§ **REQUIRED WORK**
Retype the complete listing without any change.

----

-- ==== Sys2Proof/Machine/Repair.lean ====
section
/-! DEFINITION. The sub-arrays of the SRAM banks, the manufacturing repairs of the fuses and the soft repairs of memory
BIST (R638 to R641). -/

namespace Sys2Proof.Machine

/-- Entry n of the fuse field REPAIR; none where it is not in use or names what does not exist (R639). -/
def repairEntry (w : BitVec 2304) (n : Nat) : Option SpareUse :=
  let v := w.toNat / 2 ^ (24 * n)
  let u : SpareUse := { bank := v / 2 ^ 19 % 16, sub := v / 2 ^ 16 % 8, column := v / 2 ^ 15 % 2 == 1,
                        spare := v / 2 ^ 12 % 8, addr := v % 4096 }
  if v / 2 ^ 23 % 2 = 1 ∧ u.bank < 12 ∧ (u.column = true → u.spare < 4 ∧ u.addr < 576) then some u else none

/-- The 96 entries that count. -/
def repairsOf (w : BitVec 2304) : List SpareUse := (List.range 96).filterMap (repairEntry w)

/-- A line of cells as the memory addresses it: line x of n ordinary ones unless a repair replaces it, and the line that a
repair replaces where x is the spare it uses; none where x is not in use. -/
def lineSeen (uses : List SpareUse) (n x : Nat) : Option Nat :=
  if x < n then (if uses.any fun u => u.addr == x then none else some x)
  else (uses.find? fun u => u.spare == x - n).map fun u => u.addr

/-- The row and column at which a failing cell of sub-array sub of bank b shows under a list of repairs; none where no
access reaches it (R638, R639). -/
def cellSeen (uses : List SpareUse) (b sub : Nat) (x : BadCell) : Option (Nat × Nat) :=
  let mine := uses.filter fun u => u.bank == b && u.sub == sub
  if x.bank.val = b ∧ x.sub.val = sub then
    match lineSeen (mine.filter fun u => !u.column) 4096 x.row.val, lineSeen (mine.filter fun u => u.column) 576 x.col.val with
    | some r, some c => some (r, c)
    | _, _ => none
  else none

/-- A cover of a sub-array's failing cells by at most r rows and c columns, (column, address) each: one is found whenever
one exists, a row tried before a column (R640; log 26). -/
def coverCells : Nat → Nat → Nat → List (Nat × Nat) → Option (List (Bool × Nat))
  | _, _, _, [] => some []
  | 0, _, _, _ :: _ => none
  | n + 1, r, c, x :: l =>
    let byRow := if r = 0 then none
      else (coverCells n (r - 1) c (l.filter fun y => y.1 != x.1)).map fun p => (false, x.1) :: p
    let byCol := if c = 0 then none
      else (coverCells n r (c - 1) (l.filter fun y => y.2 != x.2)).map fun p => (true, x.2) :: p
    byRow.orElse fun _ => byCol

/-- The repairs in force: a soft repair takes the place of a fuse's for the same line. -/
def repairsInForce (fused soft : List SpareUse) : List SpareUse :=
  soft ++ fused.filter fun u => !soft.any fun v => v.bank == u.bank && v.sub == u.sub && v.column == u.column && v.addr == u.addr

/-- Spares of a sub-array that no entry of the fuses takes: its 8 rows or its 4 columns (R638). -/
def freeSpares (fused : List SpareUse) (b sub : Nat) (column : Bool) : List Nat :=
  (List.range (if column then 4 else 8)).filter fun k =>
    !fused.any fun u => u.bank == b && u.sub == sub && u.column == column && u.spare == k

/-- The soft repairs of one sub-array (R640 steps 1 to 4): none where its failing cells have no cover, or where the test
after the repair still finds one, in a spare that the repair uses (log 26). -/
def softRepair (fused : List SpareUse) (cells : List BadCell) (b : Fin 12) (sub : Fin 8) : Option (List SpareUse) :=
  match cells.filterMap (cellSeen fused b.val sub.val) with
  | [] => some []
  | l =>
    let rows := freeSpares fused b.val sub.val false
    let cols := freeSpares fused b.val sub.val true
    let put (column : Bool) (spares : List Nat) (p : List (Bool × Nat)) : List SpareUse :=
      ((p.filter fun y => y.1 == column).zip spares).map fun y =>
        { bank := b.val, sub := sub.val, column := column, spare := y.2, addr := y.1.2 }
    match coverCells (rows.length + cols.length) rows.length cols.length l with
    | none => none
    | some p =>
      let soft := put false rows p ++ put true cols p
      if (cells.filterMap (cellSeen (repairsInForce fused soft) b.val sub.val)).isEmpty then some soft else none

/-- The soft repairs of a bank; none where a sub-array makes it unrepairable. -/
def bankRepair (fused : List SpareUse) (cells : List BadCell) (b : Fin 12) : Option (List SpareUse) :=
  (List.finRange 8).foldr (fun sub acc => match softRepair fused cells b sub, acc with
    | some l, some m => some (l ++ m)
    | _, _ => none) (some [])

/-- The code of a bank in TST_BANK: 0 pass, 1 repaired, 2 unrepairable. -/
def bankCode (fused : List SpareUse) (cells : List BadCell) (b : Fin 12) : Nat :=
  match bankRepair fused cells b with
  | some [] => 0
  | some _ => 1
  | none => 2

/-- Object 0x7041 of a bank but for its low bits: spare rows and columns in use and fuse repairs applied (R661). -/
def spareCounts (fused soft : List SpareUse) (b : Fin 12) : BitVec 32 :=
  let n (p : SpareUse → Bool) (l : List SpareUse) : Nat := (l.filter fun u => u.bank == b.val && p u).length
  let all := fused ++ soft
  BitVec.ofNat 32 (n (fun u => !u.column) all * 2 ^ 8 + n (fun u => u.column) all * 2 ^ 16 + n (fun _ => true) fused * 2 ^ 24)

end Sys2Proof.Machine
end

----

§ **RESULT**
-- ==== Sys2Proof/Machine/Repair.lean ====
section
/-! DEFINITION. The sub-arrays of the SRAM banks, the manufacturing repairs of the fuses and the soft repairs of memory
BIST (R638 to R641). -/

namespace Sys2Proof.Machine

/-- Entry n of the fuse field REPAIR; none where it is not in use or names what does not exist (R639). -/
def repairEntry (w : BitVec 2304) (n : Nat) : Option SpareUse :=
  let v := w.toNat / 2 ^ (24 * n)
  let u : SpareUse := { bank := v / 2 ^ 19 % 16, sub := v / 2 ^ 16 % 8, column := v / 2 ^ 15 % 2 == 1,
                        spare := v / 2 ^ 12 % 8, addr := v % 4096 }
  if v / 2 ^ 23 % 2 = 1 ∧ u.bank < 12 ∧ (u.column = true → u.spare < 4 ∧ u.addr < 576) then some u else none

/-- The 96 entries that count. -/
def repairsOf (w : BitVec 2304) : List SpareUse := (List.range 96).filterMap (repairEntry w)

/-- A line of cells as the memory addresses it: line x of n ordinary ones unless a repair replaces it, and the line that a
repair replaces where x is the spare it uses; none where x is not in use. -/
def lineSeen (uses : List SpareUse) (n x : Nat) : Option Nat :=
  if x < n then (if uses.any fun u => u.addr == x then none else some x)
  else (uses.find? fun u => u.spare == x - n).map fun u => u.addr

/-- The row and column at which a failing cell of sub-array sub of bank b shows under a list of repairs; none where no
access reaches it (R638, R639). -/
def cellSeen (uses : List SpareUse) (b sub : Nat) (x : BadCell) : Option (Nat × Nat) :=
  let mine := uses.filter fun u => u.bank == b && u.sub == sub
  if x.bank.val = b ∧ x.sub.val = sub then
    match lineSeen (mine.filter fun u => !u.column) 4096 x.row.val, lineSeen (mine.filter fun u => u.column) 576 x.col.val with
    | some r, some c => some (r, c)
    | _, _ => none
  else none

/-- A cover of a sub-array's failing cells by at most r rows and c columns, (column, address) each: one is found whenever
one exists, a row tried before a column (R640; log 26). -/
def coverCells : Nat → Nat → Nat → List (Nat × Nat) → Option (List (Bool × Nat))
  | _, _, _, [] => some []
  | 0, _, _, _ :: _ => none
  | n + 1, r, c, x :: l =>
    let byRow := if r = 0 then none
      else (coverCells n (r - 1) c (l.filter fun y => y.1 != x.1)).map fun p => (false, x.1) :: p
    let byCol := if c = 0 then none
      else (coverCells n r (c - 1) (l.filter fun y => y.2 != x.2)).map fun p => (true, x.2) :: p
    byRow.orElse fun _ => byCol

/-- The repairs in force: a soft repair takes the place of a fuse's for the same line. -/
def repairsInForce (fused soft : List SpareUse) : List SpareUse :=
  soft ++ fused.filter fun u => !soft.any fun v => v.bank == u.bank && v.sub == u.sub && v.column == u.column && v.addr == u.addr

/-- Spares of a sub-array that no entry of the fuses takes: its 8 rows or its 4 columns (R638). -/
def freeSpares (fused : List SpareUse) (b sub : Nat) (column : Bool) : List Nat :=
  (List.range (if column then 4 else 8)).filter fun k =>
    !fused.any fun u => u.bank == b && u.sub == sub && u.column == column && u.spare == k

/-- The soft repairs of one sub-array (R640 steps 1 to 4): none where its failing cells have no cover, or where the test
after the repair still finds one, in a spare that the repair uses (log 26). -/
def softRepair (fused : List SpareUse) (cells : List BadCell) (b : Fin 12) (sub : Fin 8) : Option (List SpareUse) :=
  match cells.filterMap (cellSeen fused b.val sub.val) with
  | [] => some []
  | l =>
    let rows := freeSpares fused b.val sub.val false
    let cols := freeSpares fused b.val sub.val true
    let put (column : Bool) (spares : List Nat) (p : List (Bool × Nat)) : List SpareUse :=
      ((p.filter fun y => y.1 == column).zip spares).map fun y =>
        { bank := b.val, sub := sub.val, column := column, spare := y.2, addr := y.1.2 }
    match coverCells (rows.length + cols.length) rows.length cols.length l with
    | none => none
    | some p =>
      let soft := put false rows p ++ put true cols p
      if (cells.filterMap (cellSeen (repairsInForce fused soft) b.val sub.val)).isEmpty then some soft else none

/-- The soft repairs of a bank; none where a sub-array makes it unrepairable. -/
def bankRepair (fused : List SpareUse) (cells : List BadCell) (b : Fin 12) : Option (List SpareUse) :=
  (List.finRange 8).foldr (fun sub acc => match softRepair fused cells b sub, acc with
    | some l, some m => some (l ++ m)
    | _, _ => none) (some [])

/-- The code of a bank in TST_BANK: 0 pass, 1 repaired, 2 unrepairable. -/
def bankCode (fused : List SpareUse) (cells : List BadCell) (b : Fin 12) : Nat :=
  match bankRepair fused cells b with
  | some [] => 0
  | some _ => 1
  | none => 2

/-- Object 0x7041 of a bank but for its low bits: spare rows and columns in use and fuse repairs applied (R661). -/
def spareCounts (fused soft : List SpareUse) (b : Fin 12) : BitVec 32 :=
  let n (p : SpareUse → Bool) (l : List SpareUse) : Nat := (l.filter fun u => u.bank == b.val && p u).length
  let all := fused ++ soft
  BitVec.ofNat 32 (n (fun u => !u.column) all * 2 ^ 8 + n (fun u => u.column) all * 2 ^ 16 + n (fun _ => true) fused * 2 ^ 24)

end Sys2Proof.Machine
end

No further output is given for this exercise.